En vol
Ils sont jeunes. Se sentent libres et se croient tout permis.
Assis près de la fenêtre de l’avion, ils se jouent le grand jeu de la comédie de la vie. Elle, aimante, démonstrative et attentionnée envers lui, jeune adulte immature tentant péniblement la mue en homme.
Ils parlent fort. Veulent être entendus. Leurs répliques rythmées par leurs voix travaillées. Les rôles sont appris. Déroulés sans encombre.
Magazine de pacotille, moquerie masculine envers légèreté féminine. Air contrit en échange d’une caresse tendre qu’une mère prodiguerait à son jeune fils insolent. Ils sont en couple et se trompent de ligne… déjà. Posture mal digérée de ce que l’on croit être aimer.

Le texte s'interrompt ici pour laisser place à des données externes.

-- ==== Sys2Proof/Machine/VTile.lean ====
section
/-!
DEFINITION. What the steps of the vector tiles share (06_vector_tiles.md): descriptors, the scratch, values of the three formats, result
slots, units and timing, and the steps that only move items. The scratch memories are given to the operations that read them; SST
answers the new one.
-/

namespace Sys2Proof.Machine

/-! ### Instruction fields (Table 6.2) and descriptors (Tables 6.4 and 6.5) -/

def vDesc (iw : Nat) : Nat := bitsOf iw 54 4
def vSA (iw : Nat) : Nat := bitsOf iw 49 5
def vSB (iw : Nat) : Nat := bitsOf iw 44 5
def vPH (iw : Nat) : Bool := bitAt iw 43
def vADV (iw : Nat) : Bool := bitAt iw 42
def vSUB (iw : Nat) : Nat := bitsOf iw 37 5
def vRD (iw : Nat) : Nat := bitsOf iw 31 6
def vNF (iw : Nat) : Nat := bitsOf iw 24 5 + 1

/-- A nonzero common field that the step does not use (R171). -/
def vUnused (iw : Nat) (desc sa sb ph sub rd : Bool) : Bool :=
  (!desc && !vADV iw && vDesc iw != 0) || (!sa && vSA iw != 0) || (!sb && vSB iw != 0) || (!ph && vPH iw) ||
    (!sub && vSUB iw != 0) || (!rd && vRD iw != 0)

structure VDesc where
  iw : Nat
  kh : Nat
  kw : Nat
  s : Nat
  dil : Nat
  pl : Nat
  pr : Nat
  izp : Int
  ifmt : Nat
  ofmt : Nat
  chn : Nat
  icg : Nat
  /-- word 1 -/
  w1 : Nat
  deriving DecidableEq, Repr

def VDesc.ofWords (a b : Nat) : VDesc :=
  { iw := bitsOf a 0 12 + 1, kh := bitsOf a 12 3 + 1, kw := bitsOf a 15 3 + 1, s := bitsOf a 18 3 + 1, dil := bitsOf a 21 2 + 1,
    pl := bitsOf a 23 3, pr := bitsOf a 26 3, izp := sextN (bitsOf a 29 8) 8, ifmt := bitsOf a 37 2, ofmt := bitsOf a 39 2,
    chn := bitsOf a 41 12 + 1, icg := bitsOf a 53 6 + 1,
    w1 := b }

/-- IFMT, and OFMT, is illegal (R172): a step looks at the formats that its section names, and at no reserved bit. -/
def VDesc.badIn (x : VDesc) : Bool := x.ifmt == 3
def VDesc.badOut (x : VDesc) : Bool := x.ofmt == 3
def VDesc.bad (x : VDesc) : Bool := x.badIn || x.badOut

def Dev.vDescOf (d : Dev) (c v iw : Nat) : VDesc := VDesc.ofWords (d.descWord c (10 + v) (vDesc iw) 0) (d.descWord c (10 + v) (vDesc iw) 1)

def VDesc.tlen (x : VDesc) : Nat := bitsOf x.w1 0 13
def VDesc.rsTile (x : VDesc) : Nat := bitsOf x.w1 13 2
def VDesc.rsBase (x : VDesc) : Nat := bitsOf x.w1 15 17

/-- An illegal rescale table reference. -/
def VDesc.badRs (x : VDesc) : Bool :=
  decide (x.tlen = 0 ∨ 4096 < x.tlen ∨ x.rsBase % 2 = 1 ∨ 131072 < x.rsBase + 2 * x.tlen)

def VDesc.ow (x : VDesc) : Int := outWidth x.iw x.pl x.pr x.dil x.kw x.s

/-- Values per flit of a format (R169). -/
def perFlit (fmt : Nat) : Nat := if fmt = 0 then 32 else 16

/-- CH[d]. -/
def Dev.vCh (d : Dev) (c v i : Nat) : Nat := d.rd (Pg.vtile c v) Reg.VTILE.CH i

/-! ### Values -/

/-- Code of element `j` of a flit: signed for A8 and A12, the bit pattern for F16. -/
def codeAt (fmt : Nat) (data j : Nat) : Int :=
  if fmt = 0 then sextN (bitsOf data (8 * j) 8) 8
  else if fmt = 1 then sextN (bitsOf data (16 * j) 12) 12
  else (bitsOf data (16 * j) 16 : Nat)

/-- The codes of an item; a placeholder supplies zeros. -/
def codes (fmt : Nat) (x : Item) : List Int :=
  (List.range (perFlit fmt)).map (fun j => if x.valid then codeAt fmt x.data.toNat j else 0)

/-- Integer operands: code − zero point for A8 (and `zp` for a second operand), the code for A12; a placeholder gives 0 (R130, R170). -/
def operands (fmt : Nat) (zp : Int) (x : Item) : List Int :=
  (List.range (perFlit fmt)).map (fun j =>
    if x.valid then codeAt fmt x.data.toNat j - (if fmt = 0 then zp else 0) else 0)

def floats (x : Item) : List FV := (codes 2 x).map (fun v => FV.decode .b16 v.toNat)

/-- A result element: bit pattern, placeholder and poison. -/
structure El where
  v : Nat
  ph : Bool
  po : Bool
  deriving DecidableEq, Repr

/-- Pattern of an integer result in a format. -/
def patI (fmt : Nat) (x : Int) : Nat := twos x (if fmt = 0 then 8 else 16)

/-- Pack elements of `n` per slot; each element has 256 ÷ n bits. -/
def packSlots (n : Nat) (l : List El) : List Slot :=
  (chunks 128 n l).map (fun g =>
    ⟨g.zipIdx.foldl (fun a x => a + x.1.v * 2 ^ ((256 / n) * x.2)) 0, !g.any (·.ph), g.any (·.po)⟩)

/-- Flags of what depends on items: placeholder accepted, poison, NV_CONSUMED (R170). -/
def depends (ph : Bool) (l : List Item) : Bool × Bool × Bool :=
  let inval := l.any (fun x => !x.valid)
  (inval && ph, l.any (·.poison) || (inval && !ph), inval && !ph)

/-! ### Faults and counts of the page -/

def Dev.vNv (d : Dev) (c v m : Nat) (nv : Bool) : Dev := if nv then d.raise (Pg.vtile c v) 0 (.unit m c) else d
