-- ==== Sys2Proof/Machine/RowsCsi.lean ====
section
/-!
DEFINITION. The commands of the camera ports: what each does (exec).
-/

namespace Sys2Proof.Machine

/-- CSI_LONG_PACKET (R381). -/
def execCsiLongPacket (n : Fin 4) (hdr : CsiHdr) (vc : Fin 16) (dt : BitVec 6) (payload : List Byte) (crcOk : Bool) (s : State) : Host.Outcome State Fault Refusal :=
  .next { s with dev := s.dev.csiLong n hdr vc dt.toNat payload crcOk }

/-- CSI_FS (R382). -/
def execCsiFs (n : Fin 4) (vc : Fin 16) (fnum : BitVec 16) (s : State) : Host.Outcome State Fault Refusal :=
  .next { s with dev := s.dev.csiFs n vc fnum.toNat }

/-- CSI_FE (R382). -/
def execCsiFe (n : Fin 4) (vc : Fin 16) (s : State) : Host.Outcome State Fault Refusal :=
  .next { s with dev := s.dev.csiFe n vc }

/-- CSI_TIMING (R383). -/
def execCsiTiming (n : Fin 4) (why : CsiTimingKind) (lane : Fin 5) (vc : Fin 16) (s : State) : Host.Outcome State Fault Refusal :=
  .next { s with dev := s.dev.csiTiming n why lane vc }

/-- CSI_DESKEW (R384). -/
def execCsiDeskew (n : Fin 4) (skew : List (BitVec 12)) (s : State) : Host.Outcome State Fault Refusal :=
  .next { s with dev := s.dev.csiDeskew n (skew.map (·.toNat)) }

end Sys2Proof.Machine
end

Il énonce crânement vouloir dîner chez MacDo. Atone, elle repète l’affirmation comme on tente une question. Il confirme ses dires, sa fierté le trahit.
Dans l’avion, deux nourrissons pleurent. Le couple au grand jeu se sent spontanément excédé. Agitation. Mots plus forts. Menaces de coups à l’encontre des enfants dont les pleurs évoquent, pour elle, les cris du cochon assassiné. Elle s’improvise paysanne ne tient plus son rôle car elle n’a jamais rien entendu de tel : sa comparaison est inepte.
Il veut aller au cinéma ce soir. Pas encore descendu de l’avion qu’il organise les retrouvailles avec quelque ami. On joue Pirate des Caraïbes. Il ne peut attendre. Elle tente une négociation, un report à demain. Il a décidé, c’est trop tard. Elle peut rentrer si elle veut.
Mais non, elle ne veut pas rentrer à la maison ce soir.